The Cost of Taste
[Sept. 9th, 2025]
There’s a certain anonymity in my writing of late.
In high school, I could easily identify a paragraph as mine: a rhythm to the pacing or a particular pairing of words – perhaps only I could see it, but I could see it clearly. Lately, my writing has been laced with the brutality of efficiency and the laziness of an LLM era. I can’t recognize my own voice.
I find that difficult to accept, as the way one writes has always been unmistakably personal to me. Growing up, I could often tell which of my friends had written which essay without ever glancing at the name on the page. One friend filled every paragraph with bursts of imagery while another peppered her prose with short, choppy, three-word sentences. A third promiscuously scattered semicolons. Regardless of how much each person even cared about writing, we would all inevitably press our fingerprints onto the page.
In college, writing felt like a waste of time. Every humanities class was a checkbox against the HASS requirement, and every essay was a race toward getting back to an ever-so-important algorithms problem set. And of course, as LLMs became very capable assistants, I could no longer tell the difference between friends’ essays, at least in a room full of CS majors at MIT. We all had the same ghost writer after all.
A couple weeks ago, my friend Julia and I went gallery hopping in Chelsea one evening. As we strolled through the hallways and cos-played as art people, she asked, “What do you think are the most important traits for success in the AI era?” We pondered the question for a few minutes, joking that maybe one day all human hires will be personality hires, so we will have no problem at all. She later sent me a video which approached the topic a bit more seriously: mathematician Po-Shen Loh argued that the first thing AI steals is taste.
In the days since, I spent some time pondering – what exactly is taste? Colloquially, we often use the word to classify our preferences, as in food or music.
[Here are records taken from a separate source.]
-- ==== Sys2Proof/Laws/Window.lean ====
section
/-! SUPPORT. The register window and the host's turns: one lemma for each host access on its legal path, the DMEM regions
that a soft reset leaves open, and what a register write keeps. -/

namespace Sys2Proof.Machine

open Sys2Proof.Claim

variable {s : State}

/-- A step on a host turn. -/
theorem step_host {t : HostTurn} {ts : List HostTurn} (h : s.host = t :: ts) :
    step s = takeTurn exec t { s with host := ts } := by
  unfold step stepWith; rw [h]

/-- A register write that the protocol allows. -/
theorem hostWriteReg_ok {off : BitVec 12} {r : Reg} (ho : windowAccessOk off .word = true) (hr : regAt off = some r)
    (hb : s.busy = false ∨ writableWhileBusy r = true) (v : Word) :
    hostWriteReg off .word v s = .next (writeReg s v r) := by
  unfold hostWriteReg
  rw [if_pos ho, hr]
  rcases hb with hb | hb <;> simp [hb]

/-- A register read while the block is idle. -/
theorem hostReadReg_idle {off : BitVec 12} {r : Reg} (ho : windowAccessOk off .word = true) (hr : regAt off = some r)
    (hb : s.busy = false) : hostReadReg off .word s = .next { s with hostData := readReg s r } := by
  unfold hostReadReg
  rw [if_pos ho, hr]
  simp [hb]

/-- The legal form of a window access, in numbers. -/
theorem windowAccessOk_iff {off : BitVec 12} {w : AccessWidth} :
    windowAccessOk off w = true ↔ w = .word ∧ off.toNat % 4 = 0 := by
  have h : off.extractLsb' 0 2 = 0#2 ↔ off.toNat % 4 = 0 := by
    constructor
    · intro h; simpa using congrArg BitVec.toNat h
    · intro h; apply BitVec.eq_of_toNat_eq; simpa using h
  simp [windowAccessOk, h]

/-- Every register stands at a word-aligned offset. -/
theorem regMap_aligned : ∀ e ∈ regMap, windowAccessOk e.1 .word = true := by decide

theorem regAt_aligned {off : BitVec 12} {r : Reg} (h : regAt off = some r) : windowAccessOk off .word = true := by
  unfold regAt at h
  rw [Option.map_eq_some_iff] at h
  obtain ⟨e, he, rfl⟩ := h
  have ho : e.1 = off := by simpa using List.find?_some he
  rw [← ho]
  exact regMap_aligned e (List.mem_of_find?_eq_some he)

/-- The register map is the table of R50. -/
theorem regAt_iff {off : BitVec 12} {r : Reg} : regAt off = some r ↔ off = offsetOf r := by
  have table : ∀ e ∈ regMap, e.1 = offsetOf e.2 := by decide
  constructor
  · intro h
    unfold regAt at h
    rw [Option.map_eq_some_iff] at h
    obtain ⟨e, he, rfl⟩ := h
    have ho : e.1 = off := by simpa using List.find?_some he
    rw [← ho, table e (List.mem_of_find?_eq_some he)]
  · rintro rfl
    cases r <;> first | rfl | (rename_i c; cases c <;> rfl)

/-- An offset of no register finds none. -/
theorem regAt_none {off : BitVec 12} (h : ∀ r, off ≠ offsetOf r) : regAt off = none := by
  cases hr : regAt off with
  | none => rfl
  | some r => exact absurd (regAt_iff.1 hr) (h r)

theorem toNat_append_eq {a b : Nat} (x : BitVec a) (y : BitVec b) : (x ++ y).toNat = x.toNat * 2 ^ b + y.toNat := by
  rw [BitVec.toNat_append, Nat.shiftLeft_eq, Nat.mul_comm, ← Nat.two_pow_add_eq_or_of_lt y.isLt]

theorem toNat_bit1 (b : Bool) : (bit1 b).toNat = if b then 1 else 0 := by cases b <;> rfl

/-- A register reads its fields at their bits. -/
theorem readReg_shown (s : State) (r : Reg) : readReg s r = BitVec.ofNat 32 (shownValue s r) := by
  cases r <;> simp only [shownValue, readReg]
  case hwCfg =>
    simp only [State.hwCfgWord]
    cases s.params.rdEof <;> cases s.params.xfWrap16 <;> decide
  case status =>
    apply BitVec.eq_of_toNat_eq
    have h1 := s.err.isLt
    have h2 := s.errOp.isLt
    simp only [State.statusWord, State.busy, toNat_append_eq, toNat_bit1]
    cases s.pending <;> cases s.done <;> simp <;> omega
  case irqEn =>
    simp only [State.irqEnWord]
    cases s.doneIe <;> cases s.errIe <;> rfl
  case rdState c =>
    apply BitVec.eq_of_toNat_eq
    have := (s.rd c).bitcnt.isLt
    simp only [rdStateWord, toNat_append_eq, toNat_bit1]
    cases (s.rd c).valid <;> simp <;> omega
  case pxHimgCtrl =>
    apply BitVec.eq_of_toNat_eq
    have := s.px.hbits.isLt
    simp only [toNat_append_eq, toNat_bit1]
    cases s.px.hen <;> simp <;> omega
  case cvMode => cases s.cv.nearest <;> rfl
  case brAccLo => apply BitVec.eq_of_toNat_eq; simp
  case brAccHi => apply BitVec.eq_of_toNat_eq; simp [Nat.shiftRight_eq_div_pow]
  all_goals first | rfl | simp

theorem busy_iff : s.busy = true ↔ s.pending ≠ none := by
  unfold State.busy; cases s.pending <;> simp

theorem idle_iff : s.busy = false ↔ s.pending = none := by
  unfold State.busy; cases s.pending <;> simp

/-! ### Regions left open by a soft reset -/

theorem memDrawnAll_wf (d : Nat) : ∀ (rs : List (Nat × Nat)) {m : Memory}, Memory.wf m → Memory.wf (memDrawnAll d rs m) := by
  intro rs
  induction rs with
  | nil => intro m h; exact h
  | cons r rs ih => intro m h; exact ih (memFill_wf h _ _ _)

theorem memDrawnAll_good {k d : Nat} : ∀ (rs : List (Nat × Nat)) {m : Memory}, Memory.Good k m →
    (∀ r ∈ rs, r.1 + r.2 ≤ k) → Memory.Good k (memDrawnAll d rs m) := by
  intro rs
  induction rs with
  | nil => intro m h _; exact h
  | cons r rs ih =>
    intro m h hr
    exact ih (memDrawn_good h (hr r (by simp))) (fun x hx => hr x (by simp [hx]))

theorem memByte_drawnAll_outside {d a : Nat} : ∀ (rs : List (Nat × Nat)) {m : Memory}, Memory.wf m →
    (∀ r ∈ rs, a < r.1 ∨ r.1 + r.2 ≤ a) → memByte (memDrawnAll d rs m) a = memByte m a := by
  intro rs
  induction rs with
  | nil => intro m _ _; rfl
  | cons r rs ih =>
    intro m h hr
    exact (ih (memFill_wf h _ _ _) (fun x hx => hr x (by simp [hx]))).trans
      (memByte_drawn_outside h _ _ _ (hr r (by simp)))

/-- Row `y` below `n` rows ends no later than the last. -/
theorem row_le {y n stride : Nat} (h : y < n) : y * stride ≤ (n - 1) * stride := Nat.mul_le_mul_right _ (by omega)

/-- The regions lie in DMEM. -/
theorem writtenRegions_inside (i : Instr) : ∀ r ∈ writtenRegions s i, r.1 + r.2 ≤ s.params.dmemSize := by
  intro r hr
  cases i <;> simp only [writtenRegions, List.not_mem_nil] at hr
  case xfIdctAdd =>
    split at hr
    · rename_i hc
      have hc := (xfIdctAdd_args.1 hc).2
      obtain ⟨j, hj, rfl⟩ := List.mem_map.1 hr
      have := row_le (stride := s.xf.pixStride.toNat) (List.mem_range.1 hj)
      dsimp only [xfPixAddr] at *; omega
    · cases hr
  case xfIdct =>
    split at hr
    · rename_i hc
      rw [List.mem_singleton.1 hr]; exact (xfIdct_args.1 hc).2.2
    · cases hr
  case xfIwht =>
    split at hr
    · rename_i hc
      have hc := (xfIwht_args.1 hc).2.2.2
      obtain ⟨j, hj, rfl⟩ := List.mem_map.1 hr
      have := row_le (stride := s.xf.outStride.toNat) (List.mem_range.1 hj)
      dsimp only at *; omega
    · cases hr
  case cvConvert =>
    split at hr
    · rename_i hc
      have hc := (cv_args.1 hc).2.2.2.2
      obtain ⟨j, hj, rfl⟩ := List.mem_map.1 hr
      have := row_le (stride := s.cv.dstStride.toNat) (List.mem_range.1 hj)
      dsimp only [cvDstAddr] at *; omega
    · cases hr
  case hfReadLengths =>
    split at hr
    · rename_i hc
      rw [List.mem_singleton.1 hr]; exact (hfReadLengths_args.1 hc).2.1
    · cases hr
  case pxDecode =>
    split at hr
    · rename_i hc
      rw [List.mem_singleton.1 hr]
      have := (px_args.1 hc).2.2.2.2.2.1.2
      rwa [Nat.mul_assoc] at this
    · cases hr

/-- Every byte of the regions is one the command stores to. -/
theorem writtenRegions_stores (i : Instr) {a : Nat} (ha : ¬ StoresTo s a i) :
    ∀ r ∈ writtenRegions s i, a < r.1 ∨ r.1 + r.2 ≤ a := by
  intro r hr
  refine Classical.byContradiction fun hn => ha ?_
  cases i <;> simp only [writtenRegions, List.not_mem_nil] at hr
  case xfIdctAdd =>
    split at hr
    · obtain ⟨j, hj, rfl⟩ := List.mem_map.1 hr
      dsimp only [xfPixAddr] at hn
      exact ⟨j, List.mem_range.1 hj, a - (s.xf.pixAddr.toNat + j * s.xf.pixStride.toNat), by omega, by omega⟩
    · cases hr
  case xfIdct =>
    split at hr
    · rw [List.mem_singleton.1 hr] at hn
      dsimp only at hn
      exact ⟨(a - s.xf.outAddr.toNat) / 2, by omega, (a - s.xf.outAddr.toNat) % 2, by omega, by omega⟩
    · cases hr
  case xfIwht =>
    split at hr
    · obtain ⟨j, hj, rfl⟩ := List.mem_map.1 hr
      dsimp only at hn
      exact ⟨j, List.mem_range.1 hj, a - (s.xf.outAddr.toNat + j * s.xf.outStride.toNat), by omega, by omega⟩
    · cases hr
  case cvConvert =>
    split at hr
    · obtain ⟨j, hj, rfl⟩ := List.mem_map.1 hr
      dsimp only [cvDstAddr] at hn
      refine ⟨j, List.mem_range.1 hj, (a - (s.cv.dstAddr.toNat + j * s.cv.dstStride.toNat)) / 4, by omega,
        (a - (s.cv.dstAddr.toNat + j * s.cv.dstStride.toNat)) % 4, by omega, by omega⟩
    · cases hr
  case hfReadLengths =>
    split at hr
    · rw [List.mem_singleton.1 hr] at hn
      dsimp only at hn
      exact ⟨a - s.hf.lenAddr.toNat, by omega, by omega⟩
    · cases hr
  case pxDecode =>
    split at hr
    · rw [List.mem_singleton.1 hr] at hn
      dsimp only at hn
      refine ⟨a - s.px.dstAddr.toNat, ?_, by omega⟩
      rw [Nat.mul_assoc]; omega
    · cases hr

/-- The regions of the pending command lie in DMEM. -/
theorem abandonedRegions_inside : ∀ r ∈ abandonedRegions s, r.1 + r.2 ≤ s.params.dmemSize := by
  intro r hr
  unfold abandonedRegions at hr
  split at hr
  · cases hr
  · split at hr
    · cases hr
    · split at hr
      · cases hr
      · exact writtenRegions_inside _ r hr

/-- A register write other than of CTRL keeps DMEM, the stores, the error, the parameters and the model's own fields; only
CMD changes what is pending, only CMD and STATUS change DONE, and a context's RD_END changes only as VALID clears. -/
theorem writeReg_keeps (v : Word) {r : Reg} (hr : r ≠ .ctrl) :
    (writeReg s v r).mem = s.mem ∧ (writeReg s v r).cache = s.cache ∧ (writeReg s v r).slots = s.slots ∧
      (writeReg s v r).params = s.params ∧ (writeReg s v r).err = s.err ∧ (writeReg s v r).errOp = s.errOp ∧
      (r ≠ .cmd → (writeReg s v r).pending = s.pending) ∧ ((writeReg s v r).done = true → s.done = true ∧ r ≠ .cmd) ∧
      ∀ c, ((writeReg s v r).rd c).valid = true →
        (s.rd c).valid = true ∧ ((writeReg s v r).rd c).stop = (s.rd c).stop := by
  cases r
  case ctrl => exact absurd rfl hr
  case cmd => exact ⟨rfl, rfl, rfl, rfl, rfl, rfl, fun h => absurd rfl h,
    fun h => (by cases h), fun c h => (by cases c <;> exact ⟨h, rfl⟩)⟩
  case status =>
    unfold writeReg State.writeStatus
    dsimp only
    split
    · exact ⟨rfl, rfl, rfl, rfl, rfl, rfl, fun _ => rfl, fun h => (by cases h),
        fun c h => (by cases c <;> exact ⟨h, rfl⟩)⟩
    · exact ⟨rfl, rfl, rfl, rfl, rfl, rfl, fun _ => rfl, fun h => ⟨h, by simp⟩, fun c h => ⟨h, rfl⟩⟩
  case rdPtr k =>
    refine ⟨by cases k <;> rfl, by cases k <;> rfl, by cases k <;> rfl, by cases k <;> rfl, by cases k <;> rfl,
      by cases k <;> rfl, fun _ => by cases k <;> rfl, fun h => ⟨by cases k <;> exact h, by simp⟩, fun c h => ?_⟩
    cases k <;> cases c <;> first | exact ⟨h, rfl⟩ | cases h
  case rdEnd k =>
    refine ⟨by cases k <;> rfl, by cases k <;> rfl, by cases k <;> rfl, by cases k <;> rfl, by cases k <;> rfl,
      by cases k <;> rfl, fun _ => by cases k <;> rfl, fun h => ⟨by cases k <;> exact h, by simp⟩, fun c h => ?_⟩
    cases k <;> cases c <;> first | exact ⟨h, rfl⟩ | cases h
  all_goals
    exact ⟨rfl, rfl, rfl, rfl, rfl, rfl, fun _ => rfl, fun h => ⟨h, by simp⟩, fun c h => by cases c <;> exact ⟨h, rfl⟩⟩

end Sys2Proof.Machine
end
My music taste includes Daft Punk but not MCR, yes to Sabrina Carpenter but no to Olivia Rodrigo. But what AI steals isn’t just a crude tally of likes and dislikes. AI erodes our awareness of why something resonates, and perhaps more importantly, the ability to consciously or subconsciously exercise that awareness – to let it guide the words you put down on a page, the jokes you make in conversation, or even the questions you decide are worth asking.
In a tweet from several months ago, professor Patrick Hsu suggested that “developing taste requires large-scale pre-training and extensive test-time compute.” Pre-training is the exposure phase. In the context of writing, it’s reading Donne, Dickinson, Didion, and dozens of others until an internal compass begins to form.
But pre-training alone isn’t enough. Taste emerges at inference time, in the process of putting words on the page, making choices, rejecting some of them, and trying again until you can read it the next day and feel something. In high school, I would happily spend significant compute budget on a single essay, generating at least ten-times more tokens than the output size.
Now with an LLM on-hand, my budget per token has collapsed. I jot a handful of bullets, the model expands them into fluent prose, and I skim every other sentence to make sure it’s coherent. The ratio flipped toward more output tokens than thoughtful ones of my own.
While the effect is painfully obvious in writing, the cultivation and exercise of taste goes far beyond this. In the way that Patrick Hsu likely meant it, taste is supremely important in research which I have been thinking about a lot as a soon-to-be PhD student. A good researcher must have some underlying intuition that guides their decisions through the inherently open-ended pursuit of expanding human knowledge. Reflecting on my undergraduate research, I see that the turning point of projects was often catalyzed by an intuitive guess from me or a mentor, whether in the choice of method or in the choice of application.
In a recent fascination with how we create knowledge, I read The Beginning of Infinity, where David Deutsch argues that the engine of human progress is our capacity to propose good explanations. Other than being testable, what struck me was Deutsch’s emphasis on such explanations being inherently creative. They require a bold, and inherently stochastic, leap.
When the space of possible explanations is effectively infinite, what guides us toward making a bold leap in one direction over another? Why does a researcher propose this conjecture, pursue this method, or choose this application instead of that one? While some of these decisions are ultimately resolved by experiment, there must first be an internal compass that determines which ideas even surface in our minds and which feel worth pursuing. Progress, then, is fundamentally about the continual exercise of taste. The cost of losing this, as a human race, is immeasurable.
I believe that in the AI era, one’s ability to deliberately cultivate and exercise taste is a crucial trait for success. In a world where generation is cheap and infinite, what matters is having opinions about what is worth pursuing, along with clarity on how and why to pursue it.
To me, this is a harder challenge than it seems at first glance. It took writing this blog post on a 6-hour cross-country flight with no WiFi, cut off from all LLMs and even the thesaurus, to force myself to massage the words myself. And while I don’t rely on LLMs for anything and everything, I do catch the reflex to bounce an idea off of GPT after thinking for just 30 seconds, short-circuiting any nascent originality.
As I start my PhD, I hope to reverse that reflex. I want to increase my inference-time compute budget, spending more tokens of thought even if it feels slow or inefficient. It’s a privilege to build a voice and vision I recognize as my own.